If this listing only whets your appetite for information about making the switch, read Switching to the Mac: The Missing Manual, Snow Leopard Edition. In addition to an expanded version of this appendix, it also contains useful information on moving your files from the PC to the Mac, copying over your email, transferring your contacts to Address Book, and so on.

Here’s another one you just don’t need on the Macintosh. Installing a program onto the Mac is described on Installing Mac OS X Programs. Removing a program simply involves dragging its icon to the Trash. (For a clean sweep, inspect your Home→Library→Preferences and Library→Application Support folders to see if any preference files got left behind.)

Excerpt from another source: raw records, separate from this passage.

/-- One block of a rule. -/
def ruleBlock (c : DWord) (k : AblConst) (grad : Nat → State → Except Status (List Nat) × State) (b : Nat) (s : State) :
    Status × State :=
  emElim (ruleRead c grad b s) (fun e s => (e, s)) (ruleWrite c k b)

/-- Gradient of block `b` in HBM (R323). -/
def gradHbm (c : DWord) (b : Nat) (s : State) : Except Status (List Nat) × State :=
  let e := aElem c
  let r := ablRead (aRegion c / 4096) ((List.range (32 * e)).map (aF c 0x28 8 + 32 * e * b + ·)) s
  if r.1 ≠ .ok then (.error r.1, r.2.2)
  else (.ok ((List.range 32).map (fun i =>
    let x := leAt r.2.1 (e * i) e
    if aBf16 c then bf16ToF32 x else x)), r.2.2)

/-- Elements that an inbox buffer stands for: a null one stands for a full buffer (R324). -/
def bufElems (c : DWord) (l : Option (List Byte)) : Nat :=
  match l with
  | some b => b.length / aElem c
  | none => 32768 / aElem c

/-- The elements of consumed buffers, in order. -/
def gradList (c : DWord) (l : List (Option (List Byte))) : List Nat :=
  l.flatMap (fun o =>
    match o with
    | some b => (List.range (b.length / aElem c)).map (fun i =>
        let x := leAt b (aElem c * i) (aElem c)
        if aBf16 c then bf16ToF32 x else x)
    | none => List.replicate (32768 / aElem c) 0)

/-- Gradient of block `b` among consumed buffers. -/
def gradInbox (g : List Nat) (b : Nat) (s : State) : Except Status (List Nat) × State :=
  (.ok ((List.range 32).map (fun i => g.getD (32 * b + i) 0)), s)

/-! ### Running a command -/

/-- Recomputations after a residue mismatch. -/
def ablRetry (s : State) (st : Nat) : Nat := if ablExpert s st then rget s (R.ABL_CTL st) F.ABL_CTL_RETRY else 1

/-- Blocks `b` onward, one after another; `residue` gives how often in a row the check of a block fails (R336). Answers the status
that ends the command and its block. -/
def ablBlocks (st : Nat) (residue : List (Nat × Nat)) (f : Nat → State → Status × State) :
    List Nat → State → (Status × Nat) × State
  | [], s => ((.ok, 0), s)
  | b :: bs, s =>
    let n := ((residue.find? (fun p => p.1 == b)).map (·.2)).getD 0
    if ablRetry s st < n then ((.faultResidue, b), alert 2 (rinc (R.ABL_RESIDUE st) F.ABL_RESIDUE_UNCORR 1 s))
    else
      let s := if n = 0 then s else rinc (R.ABL_RESIDUE st) F.ABL_RESIDUE_CORR 1 s
      let r := f b s
      if r.1 = .ok then ablBlocks st residue f bs r.2 else ((r.1, b), r.2)

/-- The bytes of a KB16 array, and of an image copy. -/
def kbAddrs (s : State) (r la : Nat) : List Nat :=
  (List.range (64 * rNblk s r)).map (la + ·) ++ (List.range (rNblk s r)).map (fun b => la + 64 * rNblk s r + rSstr s r * b)

def imgAddrs (s : State) (r copy : Nat) : List Nat :=
  (List.range (rNblk s r)).flatMap (fun b =>
    let p := imgPlace s r copy b
    (List.range (imgBytes (rFmt s r))).map (p.1 + ·) ++ p.2.elim [] (fun a => [a]))

/-- The bytes of a region's master, moments and target image, in its stack. -/
def rgnBytes (s : State) (r : Nat) : List Nat :=
  (kbAddrs s r (rMaster s r) ++
    (if rMoments s r then kbAddrs s r (rM1 s r) ++ kbAddrs s r (rM2 s r) else []) ++ imgAddrs s r (targetCopy s r)).filter
      (fun a => a / 2 ^ 36 == r / 4096 && addrOk s a)

/-- After a code that stops the queue the region's master, moments and target image are undefined (R26, R337). -/
def undefineRegion (r : Nat) (s : State) : State := freeBytes (rgnBytes s r) s

/-- A byte of `n` blocks of `len` bytes, or of their scales, `sstr` apart behind them. -/
def inBlocks (la len n sstr a : Nat) : Bool :=
  decide (la ≤ a) && (decide (a < la + len * n) ||
    (decide (la + len * n ≤ a) && (a - la - len * n) % max 1 sstr == 0 && decide ((a - la - len * n) / max 1 sstr < n)))

/-- A byte of an array of a region: master, moments, or either image copy (R316). -/
def inRegion (s : State) (r a : Nat) : Bool :=
  let n := rNblk s r
  let kb (la : Nat) : Bool := inBlocks la 64 n (rSstr s r) a
  let img (la : Nat) : Bool :=
    if rFmt s r ≤ 2 ∨ rRow s r ≠ 0 then decide (la ≤ a ∧ a < la + imgTotal s r)
    else inBlocks la (blockBytes (rFmt s r)) n (rSstr s r) a
  kb (rMaster s r) || (rMoments s r && (kb (rM1 s r) || kb (rM2 s r))) || img (rImg s r 0) ||
    (rImg s r 1 != 0 && img (rImg s r 1))

/-- The other regions of a stack whose descriptors are valid. -/
def otherRegions (s : State) (r : Nat) : List Nat :=
  let lo := R.RGND (r / 4096) 0 0
  (((s.regs.filter (fun p => decide (lo ≤ p.1 ∧ p.1 < lo + 64 * 4096))).map (fun p => r / 4096 * 4096 + (p.1 - lo) / 64)).dedup).filter
    (fun x => x != r && bit (rgnF s x 0x35 1) 0)

/-- The bytes that a command wrote and that an array of another region, or its gradient, shares are undefined (Table 12-8). -/
def undefineShared (c : DWord) (s : State) : State :=
  let r := aRegion c
  let others := otherRegions s r
  let g : Nat × Nat := if aOp c = abApply ∧ aInbox c = false then (aF c 0x28 8, rNblk s r * 32 * aElem c) else (0, 0)
  if others = [] ∧ g.2 = 0 then s
  else freeBytes ((rgnBytes s r).filter (fun a => others.any (fun x => inRegion s x a) || decide (g.1 ≤ a ∧ a < g.1 + g.2))) s

/-- The command a unit runs, or takes next: the running one, else the oldest in WRITING (R322). -/
def curJob (s : State) (st : Nat) : Option AblJob :=
  match (s.ablJobs st).find? (fun j => decide (j.phase = .running)) with
  | some j => some j
  | none =>
    if (s.ablJobs st).any (fun j => match j.phase with
      | .done _ _ => true
      | _ => false) then none
    else (s.ablJobs st).find? (fun j => decide (j.phase = .writing))

/-- Accepted commands of a stack. -/
def accepted (s : State) (st : Nat) : List AblJob := (s.ablJobs st).filter (fun j => decide (j.phase ≠ .sent))

/-- `ABL_STATUS` follows the queue. -/
def updAbl (st : Nat) (s : State) : State :=
  let run := (s.ablJobs st).find? (fun j =>
    match j.phase with
    | .running | .done _ _ => true
    | _ => false)
  let s := rset (R.ABL_STATUS st) F.ABL_STATUS_QUEUED (accepted s st).length s
  let s := rset (R.ABL_STATUS st) F.ABL_STATUS_ACTIVE (b2n run.isSome) s
  match run with
  | some j => rset (R.ABL_STATUS st) F.ABL_STATUS_CUR (aRegion j.cmd % 4096) s
  | none => s

/-- That command, changed. -/
def setCur (st : Nat) (j' : AblJob) (s : State) : State :=
  match curJob s st with
  | some j => updAbl st (setJobs st (modFirst (fun x => decide (x = j)) (fun _ => j') (s.ablJobs st)) s)
  | none => s

/-- The command's body has ended with a status at a block. -/
def ablEnd (st : Nat) (j : AblJob) (code : Status) (b : Nat) (s : State) : State :=
  let s := setCur st { j with phase := .done code b } s
  if code.stops then undefineRegion (aRegion j.cmd) s else s

/-- The step check of R332: its status where nothing else ends the command. -/
def stepCheck (c : DWord) (s : State) : Status × State :=
  let st := aRegion c / 4096
  if aClr c ∨ aF c 0x0C 4 = (rBct s (aRegion c) + 1) % 2 ^ 32 then (.ok, s)
  else (.stepMismatch, rinc (R.ABL_STEPDIFF st) F.ABL_STEPDIFF_COUNT 1 s)

/-- The body of a command: its blocks, then the step check's status where nothing ends it. Of a command whose descriptor was
rewritten the arrays are undefined, and it goes on (Table 12-8). -/
def ablRun (st : Nat) (j : AblJob) (residue : List (Nat × Nat)) (k : Status) (f : Nat → State → Status × State) (s : State) : State :=
  let r := aRegion j.cmd
  if j.spoilt then ablEnd st j k 0 (undefineRegion r s)
  else
    let o := ablBlocks st residue f (List.range (rNblk s r)) s
    if o.1.1 = .ok then ablEnd st j k 0 (undefineShared j.cmd o.2) else ablEnd st j o.1.1 o.1.2 o.2

/-- EMPTY, and an APPLY fed only null buffers (R333, Table 12-4). -/
def doEmpty (st : Nat) (j : AblJob) (residue : List (Nat × Nat)) (s : State) : State :=
  let c := j.cmd
  let k := stepCheck c s
  if skipEmpty s st then
    let s := rinc (R.ABL_SKIPS st) F.ABL_SKIPS_COUNT 1 k.2
    if rgnDouble s (aRegion c) then ablRun st j residue k.1 (imageBlock c) s else ablEnd st j k.1 0 s
  else ablRun st j residue k.1 (ruleBlock c (ablConst c) (gradInbox [])) k.2

/-- The gradient of the next command of a channel is undefined, that of the running one aside (Table 12-8). -/
def spoilNext (st k : Nat) (s : State) : State :=
  let next (j : AblJob) : Bool := onChannel k j && decide (j.phase ≠ .running)
  if (s.ablJobs st).any next then setJobs st (modFirst next (fun j => { j with odd := true }) (s.ablJobs st)) s
  else { s with inboxOdd := (s.inboxOdd ++ [k]).dedup }

/-- The buffers of a command do not make up its gradient: one before the last is short, or the last brings too much (Table 12-8). -/
def gradOdd (s : State) (j : AblJob) : Bool :=
  j.grad.dropLast.any (fun b => b.any (fun l => decide (l.length < 32768))) ||
    ((j.grad.getLast?.getD none).isSome &&
      decide (32 * rNblk s (aRegion j.cmd) < j.grad.foldl (fun n b => n + bufElems j.cmd b) 0))

/-- A gradient that is undefined. -/
def gradFree (_ : Nat) (s : State) : Except Status (List Nat) × State :=
  (.ok ((List.range 32).map (fun i => (Config.freeWord (s.freeCtr + i)).toNat % 2 ^ 32)), { s with freeCtr := s.freeCtr + 32 })

/-- APPLY with its whole gradient at hand. -/
def doApply (st : Nat) (j : AblJob) (residue : List (Nat × Nat)) (s : State) : State :=
  let c := j.cmd
  let k := inKey st (aF c 7 1)
  let odd := aInbox c && (j.odd || gradOdd s j || s.inboxOdd.contains k)
  let s := if aInbox c then { s with inboxOdd := s.inboxOdd.filter (· != k) } else s
  let s := if aInbox c && gradOdd s j then spoilNext st k s else s
  if aInbox c ∧ j.grad.all (·.isNone) ∧ odd = false then doEmpty st j residue s
  else
    let q := stepCheck c s
    let grad := if odd then gradFree else if aInbox c then gradInbox (gradList c j.grad) else gradHbm c
    ablRun st j residue q.1 (ruleBlock c (ablConst c) grad) q.2

/-! ### Inboxes (R324, R325) -/

def inboxOf (s : State) (k : Nat) : List (Option (List Byte)) := mget (fun _ => []) s.inbox k

/-- The buffers a channel holds. -/
def setInbox (k : Nat) (l : List (Option (List Byte))) (s : State) : State :=
  rset (R.ABL_INBOX (k % 16) (k / 16)) F.ABL_INBOX_FILLED l.length { s with inbox := mset (fun _ => []) s.inbox k l }

/-- Elements a command has consumed. -/
def gotElems (j : AblJob) : Nat := j.grad.foldl (fun n b => n + bufElems j.cmd b) 0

Faxing is built into Snow Leopard; it’s described in Chapter 14. (Hint: Choose File→Print; from the PDF button at the bottom of the Print dialog box, choose Fax PDF.)

See Chapter 13 for an in-depth look at the Macintosh networking and file-sharing system.

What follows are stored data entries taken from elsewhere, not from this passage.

-- ==== Sys2Proof/Safety.lean ====
section
/-! DEFINITION. The vocabulary of the claims: when memory is in its canonical form, when a step goes on, when an instruction of
an execute core or a fetch core issues, and what else may change when it retires. -/

namespace Sys2Proof

open Sys2Proof.Machine

/-- The bytes of HBM, scratchpads and moraine are in their one canonical form: addresses strictly rising, no byte listed that reads
as an unlisted one does. -/
def MemoryWf (s : Machine.State) : Prop := mwf (fun _ => (0 : Byte)) s.mem = true

/-- The state with its registers left out. -/
def noRegs (s : Machine.State) : Machine.State := { s with regs := [] }

/-- The state with its registers and what its tiles hold left out. -/
def noTiles (s : Machine.State) : Machine.State := { s with regs := [], tiles := [] }

/-- The state with its registers, memory, error marks and count of free values left out. -/
def noMem (s : Machine.State) : Machine.State := { s with regs := [], mem := [], ecc := [], freeCtr := 0 }

/-- The state with its registers and the translations that tiles and compute dies hold left out. -/
def noXlat (s : Machine.State) : Machine.State := { s with regs := [], tiles := [], dieCache := [] }

/-- The state with its registers, host queues and host memory left out. -/
def noHost (s : Machine.State) : Machine.State := { s with regs := [], queues := [], hostMem := [] }

/-- The state with its registers, tiles, collective segments and request count left out. -/
def noColl (s : Machine.State) : Machine.State := { s with regs := [], tiles := [], segs := [], txnNext := 0 }

/-- Only the registers at the offsets `offs` may differ; nothing else does. -/
structure OnlyRegs (offs : List Nat) (u v : Machine.State) : Prop where
  rest : noRegs v = noRegs u
  regs : ∀ o, o ∉ offs → rraw v o = rraw u o

/-- Only the registers at the offsets `offs` and what tile `t` holds may differ. -/
structure OnlyTile (t : TileId) (offs : List Nat) (u v : Machine.State) : Prop where
  rest  : noTiles v = noTiles u
  regs  : ∀ o, o ∉ offs → rraw v o = rraw u o
  tiles : ∀ w, w ≠ t → v.tile w = u.tile w

/-- Only the registers at the offsets `offs` and what host queue `q` holds may differ. -/
structure OnlyQueue (q : QIdx) (offs : List Nat) (u v : Machine.State) : Prop where
  rest   : noHost v = noHost u
  regs   : ∀ o, o ∉ offs → rraw v o = rraw u o
  queues : ∀ p, p ≠ q → v.queue p = u.queue p
  host   : v.hostMem = u.hostMem

/-! ### Execute core -/

/-- The X-core of tile `t` is about to execute an instruction of `len` bytes at its PC: it is RUNNING, waits for no load, does not
stop at a breakpoint (R125), and the fetch of the instruction's words does not fault (R104). -/
def Issues (s : Machine.State) (t : TileId) (len : Nat) : Prop :=
  xReady s t = true ∧ xAtBreak s t = false ∧ (xFetch t len s).1 = none

/-- The state once the instruction's words are fetched. -/
def fetched (s : Machine.State) (t : TileId) (len : Nat) : Machine.State := (xFetch t len s).2

/-- Registers that a retiring instruction of tile `t` writes (R105, R123, R178; `XC_STATUS` for a halt after a single step, R125).
-/
def retireRegs (t : TileId) : List Nat :=
  [R.XC_PC t.toNat, R.XC_RETIRED t.toNat, R.XC_WDOG t.toNat, R.FC_PROGRESS t.toNat, R.XC_STATUS t.toNat]

/-- From `u`, an instruction of tile `t` has retired to `pc` in `v`, and left its X-core's registers as `x`. Nothing else changed
but the counters of R123 and R178. -/
structure XRetired (t : TileId) (pc : Nat) (x : XCore) (u v : Machine.State) : Prop where
  pc      : xPc v t = pc % 2 ^ 48 / 4 * 4
  retired : rraw v (R.XC_RETIRED t.toNat) = min (rraw u (R.XC_RETIRED t.toNat) + 1) (2 ^ 64 - 1)
  wdog    : rraw v (R.XC_WDOG t.toNat) = 0
  frame   : OnlyTile t (retireRegs t) u v
  tile    : v.tile t = { u.tile t with x := { x with skipBrk := false } }

/-- From `u`, tile `t`'s instruction blocks in `v` (Table 4-11, R126): WAITING, the PC unmoved, `WAIT_OBJ` naming what it waits
for. -/
structure XBlocked (t : TileId) (obj : Nat) (w : XWait) (u v : Machine.State) : Prop where
  state : xState v t = 2
  obj   : rget v (R.XC_STATUS t.toNat) F.XC_STATUS_WAIT_OBJ = obj % 64
  pc    : xPc v t = xPc u t
  frame : OnlyTile t [R.XC_STATUS t.toNat] u v
  tile  : v.tile t = { u.tile t with x := { (u.tile t).x with wait := some w } }

/-- An instruction of `len` bytes has retired with `S[rd]` set to `val`; S0 stays zero, and no other register of the core changed
(Table 4-1, R106). -/
def SResult (t : TileId) (len : Nat) (rd : SReg) (val : Word) (u v : Machine.State) : Prop :=
  (∀ r, rdS v t r = if r = rd ∧ r ≠ 0 then val else rdS u t r) ∧
  XRetired t (xPc u t + len) { (u.tile t).x with s := (v.tile t).x.s } u v

/-- An instruction of `len` bytes has retired with `V[vd]` set to `val`. -/
def VResult (t : TileId) (len : Nat) (vd : VReg) (val : VWord) (u v : Machine.State) : Prop :=
  (∀ r, rdV v t r = if r = vd then val else rdV u t r) ∧
  XRetired t (xPc u t + len) { (u.tile t).x with v := (v.tile t).x.v } u v

/-- An instruction of `len` bytes has retired with `P[pd]` set to `val`. -/
def PResult (t : TileId) (len : Nat) (pd : PReg) (val : BitVec 64) (u v : Machine.State) : Prop :=
  (∀ r, rdP v t r = if r = pd then val else rdP u t r) ∧
  XRetired t (xPc u t + len) { (u.tile t).x with p := (v.tile t).x.p } u v

/-- An instruction of `len` bytes has retired with `D[dd]` set to `val`. -/
def DResult (t : TileId) (len : Nat) (dd : DReg) (val : DWord) (u v : Machine.State) : Prop :=
  (∀ r, rdD v t r = if r = dd then val else rdD u t r) ∧
  XRetired t (xPc u t + len) { (u.tile t).x with d := (v.tile t).x.d } u v

/-- A request is a write, atomic or remote post that tile `t`'s X-core issued as number `k`, now or before it last stopped, and that
has not had its reply. -/
def IssuedAs (x : Txn) (t : TileId) (k : Nat) : Prop := (∃ pc, x.iss = .xwrite t pc k) ∨ x.iss = .abandoned t (some k)

/-- Every earlier write, atomic and remote post of the tile's X-core has taken effect, no post is held, and no fault is on its way
to the X-core (FENCE, Table 4-11; log entry 38). -/
def WritesDone (u : Machine.State) (t : TileId) : Prop :=
  (∀ e ∈ u.txns, ∀ k, IssuedAs e.2 t k → (u.tile t).x.seq < k) ∧ (u.tile t).x.held = [] ∧ (u.tile t).x.faults = []

/-- Every CE, GME, COLL, UPD and RGN instruction of the tile is complete (FENCE.E, Table 4-11). -/
def UnitsDone (u : Machine.State) (t : TileId) : Prop :=
  (u.tile t).ce = [] ∧ (u.tile t).gme = [] ∧ (u.tile t).x.units = [] ∧ ∀ r ∈ u.rgns, r.tile ≠ t

/-- The F-core program has ended or never started, and no transfer is in flight (END, Table 4-11). -/
def StreamsDone (u : Machine.State) (t : TileId) : Prop := (fState u t = 0 ∨ fState u t = 4) ∧ (u.tile t).xfers = []

/-- Nothing that the tile's X-core issued before now is outstanding or has failed, and no post is held: a post takes effect at once
(R117). -/
def PostsAtOnce (u : Machine.State) (t : TileId) : Prop :=
  (∀ e ∈ u.txns, ∀ k, IssuedAs e.2 t k → (u.tile t).x.seq ≤ k) ∧ (u.tile t).x.held = [] ∧
    ∀ k, (u.tile t).x.failed = some k → (u.tile t).x.seq ≤ k

/-- A count or threshold operand: the low `w` bits of S[RS], or the immediate when RS is 0 (R117). -/
def countOp (u : Machine.State) (t : TileId) (rs : SReg) (imm : BitVec 11) (w : Nat) : Nat :=
  if rs = 0 then imm.toNat else (rdS u t rs).toNat % 2 ^ w

/-- From `u`, the X-core of tile `t` has stopped FAULTED in `v` (R121, Table 4-16): the fault recorded, the PC unmoved, its
engines' queues empty and nothing waiting; its registers and its launch are kept, and so are held posts of retired instructions,
but for those behind a write that has failed. -/
structure XStopped (t : TileId) (source : Nat) (st : Status) (pc : Nat) (precise illegal : Bool) (u v : Machine.State) : Prop where
  state  : xState v t = 4
  fault  : rraw v (R.XC_FAULT t.toNat) = st.code + 256 * source + (if illegal then 2048 else 0) + if precise then 4096 else 0
  at_pc  : rraw v (R.XC_FAULT_PC t.toNat) = pc
  pc     : xPc v t = xPc u t
  queues : (v.tile t).ce = [] ∧ (v.tile t).gme = []
  core   : (v.tile t).x = { (u.tile t).x with
    wait := none, load := none, held := (u.tile t).x.held.filter (fun h => postLives (u.tile t).x h.seq), faults := [], skipBrk := false }
  memory : ∀ a, rdByte v a = rdByte u a

/-- So has the X-core of a tile that no launch runs on, and no other tile changed. -/
structure XFaulted (t : TileId) (source : Nat) (st : Status) (pc : Nat) (precise illegal : Bool) (u v : Machine.State) : Prop where
  stop   : XStopped t source st pc precise illegal u v
  others : ∀ w, w ≠ t → v.tile w = u.tile w

/-! ### Fetch core -/

/-- The F-core of tile `t` is about to execute an instruction: its program is RUNNING, waits for no FLD or FST, and the fetch at its
PC does not fault (R153). -/
def FIssues (s : Machine.State) (t : TileId) : Prop :=
  fReady s t = true ∧ (fetchWord t unitF (fPc s t) s).1 = none

/-- The state once the instruction's word is fetched. -/
def fFetched (s : Machine.State) (t : TileId) : Machine.State := (fetchWord t unitF (fPc s t) s).2

/-- From `u`, an instruction of tile `t`'s fetch program has retired to `pc` in `v`, and left the program as `f`. Nothing else
changed but the progress counter of R178. -/
structure FRetired (t : TileId) (pc : Nat) (f : FCore) (u v : Machine.State) : Prop where
  pc       : fPc v t = pc % 2 ^ 48 / 4 * 4
  progress : rraw v (R.FC_PROGRESS t.toNat) = 0
  frame    : OnlyTile t [R.FC_PC t.toNat, R.FC_PROGRESS t.toNat] u v
  tile     : v.tile t = { u.tile t with f := f }

/-- A fetch-program instruction has retired with `G[gd]` set to `val`; G0 stays zero (R154). -/
def GResult (t : TileId) (gd : GReg) (val : Word) (u v : Machine.State) : Prop :=
  (∀ r, rdG v t r = if r = gd ∧ r ≠ 0 then val else rdG u t r) ∧
  FRetired t (fPc u t + 4) { (u.tile t).f with g := (v.tile t).f.g } u v

/-- From `u`, the fetch program blocks in `v` (Table 6-9): WAITING, the PC unmoved, `WAIT_OBJ` and `WAIT_KIND` naming what it waits
for. -/
structure FBlocked (t : TileId) (obj kind : Nat) (w : FWait) (u v : Machine.State) : Prop where
  state : fState v t = 2
  obj   : rget v (R.FC_STATUS t.toNat) F.FC_STATUS_WAIT_OBJ = obj % 64
  kind  : rget v (R.FC_STATUS t.toNat) F.FC_STATUS_WAIT_KIND = kind % 4
  pc    : fPc v t = fPc u t
  frame : OnlyTile t [R.FC_STATUS t.toNat] u v
  tile  : v.tile t = { u.tile t with f := { (u.tile t).f with wait := some w } }

/-! ### Semaphores and windows -/

/-- POST(cnt) on semaphore `n` (Table 3-6): saturating, OVF set where it saturates; it is progress of the tile (R178). -/
structure SemPosted (t : TileId) (n : SemIdx) (cnt : Nat) (u v : Machine.State) : Prop where
  value    : semVal v t n = min (semVal u t n + cnt) 0xFFFF
  ovf      : rget v (R.SEM t.toNat n.toNat) F.SEM_OVF = if 0xFFFF < semVal u t n + cnt then 1 else rget u (R.SEM t.toNat n.toNat) F.SEM_OVF
  progress : rraw v (R.FC_PROGRESS t.toNat) = 0
  frame    : OnlyRegs [R.SEM t.toNat n.toNat, R.FC_PROGRESS t.toNat] u v

/-- Semaphore `n` has been given VALUE `x`; OVF is kept. -/
structure SemValue (t : TileId) (n : SemIdx) (x : Nat) (u v : Machine.State) : Prop where
  value : semVal v t n = x % 2 ^ 16
  ovf   : rget v (R.SEM t.toNat n.toNat) F.SEM_OVF = rget u (R.SEM t.toNat n.toNat) F.SEM_OVF
  frame : OnlyRegs [R.SEM t.toNat n.toNat] u v

/-! ### Memory -/

/-- The byte at a local address is as it was written: its codeword has no error mark (R75), no command under way shares it unordered
with another (R31, R102), and its line's next moraine transaction has a completion (R289). -/
def Clean (u : Machine.State) (a : Nat) : Prop := eccAt u (a / 32) = .good ∧ a ∉ racedBytes u ∧ a / 64 ∉ u.morLost

/-- The `n` bytes from a local address exist (R23) and are as they were written. -/
def Sound (u : Machine.State) (la n : Nat) : Prop := ∀ k, k < n → addrOk u (la + k) = true ∧ Clean u (la + k)

/-- The bytes of the table entries that a walk for a virtual address reads: the level-1 entry and the level-2 entry it names
(R96). -/
def walkBytes (u : Machine.State) (t : TileId) (va : Nat) : List Nat :=
  let a := xlatBase u (tileDie t) + 8 * (va / 2 ^ 30)
  let b := (bits (leNat (rdBytes u a 8)) 21 32) <<< 12 + 8 * (va / 2 ^ 21 % 512)
  (List.range 8).map (a + ·) ++ (List.range 8).map (b + ·)

/-- In `s`, an access of tile `t` at `va` translates to the local address `la`, which it reaches without a request: its own
scratchpad, HBM or moraine. `u` is the state after the translation. -/
def Reaches (t : TileId) (va : Nat) (rd wr : Bool) (la : Nat) (s u : Machine.State) : Prop :=
  Machine.translate t va rd wr s = (.ok u.devId la, u) ∧ route u t u.devId la = .now

/-- The tile's TLB holds the page of `va` as the tables give it, and it gives the local address `la`; the byte there exists, is
reached without a request and is as it was written. -/
def Held (u : Machine.State) (t : TileId) (va : Nat) (rd wr : Bool) (la : Nat) : Prop :=
  va < 2 ^ 48 ∧ (∃ e, (u.tile t).tlb.find? (tlbHit va) = some e ∧ leafNow u (tileDie t) va = some (e.big, e.entry) ∧
      leafCheck u va e.big e.entry rd wr = .ok u.devId la) ∧
    route u t u.devId la = .now ∧ addrOk u la = true ∧ Clean u la

/-- The little-endian number in `n` bytes of memory. -/
def memNat (u : Machine.State) (la n : Nat) : Nat := leNat (rdBytes u la n)

/-- Only bytes of memory may differ. -/
structure OnlyMem (u v : Machine.State) : Prop where
  rest  : { v with mem := u.mem, ecc := u.ecc } = u
  marks : ∀ c, eccAt v c = eccAt u c

/-- Bytes `la` to `la + n - 1` hold the low `n` bytes of `x`, and nothing else changed. -/
structure Stored (la n x : Nat) (u v : Machine.State) : Prop where
  only  : OnlyMem u v
  bytes : ∀ a, rdByte v a = if la ≤ a ∧ a < la + n then BitVec.ofNat 8 (x / 256 ^ (a - la)) else rdByte u a

/-- Lane `i` of a V register. -/
def vlane (v : VWord) (i : Nat) : W32 := v.extractLsb' (32 * i) 32

/-- Lane `i` is active under PG (R110). -/
def LaneActive (u : Machine.State) (t : TileId) (pg : PReg) (i : Nat) : Prop := pg = 0 ∨ (rdP u t pg).getLsbD i = true

/-- An instruction has retired with the active lanes of `V[vd]` set by `f`; its inactive lanes are kept. -/
def LaneResult (t : TileId) (pg : PReg) (vd : VReg) (f : Nat → W32) (u v : Machine.State) : Prop :=
  ∃ w, VResult t 4 vd w u v ∧ ∀ i, i < 64 →
    (LaneActive u t pg i → vlane w i = f i) ∧ (¬ LaneActive u t pg i → vlane w i = vlane (rdV u t vd) i)

/-- An instruction has retired with bit `i` of `P[pd]` set where lane `i` is active and meets `f`. -/
def PredResult (t : TileId) (pg pd : PReg) (f : Nat → Prop) (u v : Machine.State) : Prop :=
  ∃ w, PResult t 4 pd w u v ∧ ∀ i, i < 64 → (w.getLsbD i = true ↔ LaneActive u t pg i ∧ f i)

/-! ### Host accesses -/

/-- A host write to a part of domain `n` takes effect: no cold reset is in progress, HIO0 is up and the domain is ON (R421, R423).
-/
def HostReaches (s : Machine.State) (n : Nat) : Prop := s.power.cold = false ∧ s.domReach 3 = true ∧ s.domOn n = true

/-- A host write to the registers of tile `t` takes effect: its compute die is ON and the tile is enabled (R69). -/
def HostTile (s : Machine.State) (t : TileId) : Prop := HostReaches s (16 + tileDie t) ∧ s.enabled t = true

end Sys2Proof
end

In Mac OS X, you have the ultimate file-searching tool: Spotlight (Chapter 3). Get psyched!

To find Web sites, use the Google Search box at the top of the Safari browser.

The Mac’s center for speech recognition and text-to-speech is the Speech panel of System Preferences. As Chapter 15 makes clear, the Mac can read aloud any text in any program, and it lets you operate all menus, buttons, and dialog boxes by voice alone.

Mac OS X doesn’t have a taskbar, but it does have something very close: the Dock (Chapter 4). Open programs are indicated by a small, shiny dot beneath their icons in the Dock. If you hold down your cursor on one of these icons (or Control-click it, or right-click it), you get a pop-up list of the open windows in that program, exactly as in Windows XP, Vista, and 7.

On the other hand, some conventions never die. Much as in Windows, you cycle through the various open Mac programs by holding down the ⌘ key and pressing Tab repeatedly.

The Mac comes with individual programs for playing multimedia files:

  • QuickTime Player (Chapter 15) to play back movies and sounds.

  • iTunes (Chapter 11) to play CDs, Internet radio, MP3 files, and other audio files. (As a bonus, unlike Windows XP, iTunes can even create MP3 files.)

  • DVD Player (Chapter 11) for playing DVDs. This program is in the Applications folder.

Windows Media Player is, however, available in an aging Macintosh version, paradoxical though that may sound. You can download it from www.microsoft.com/mac.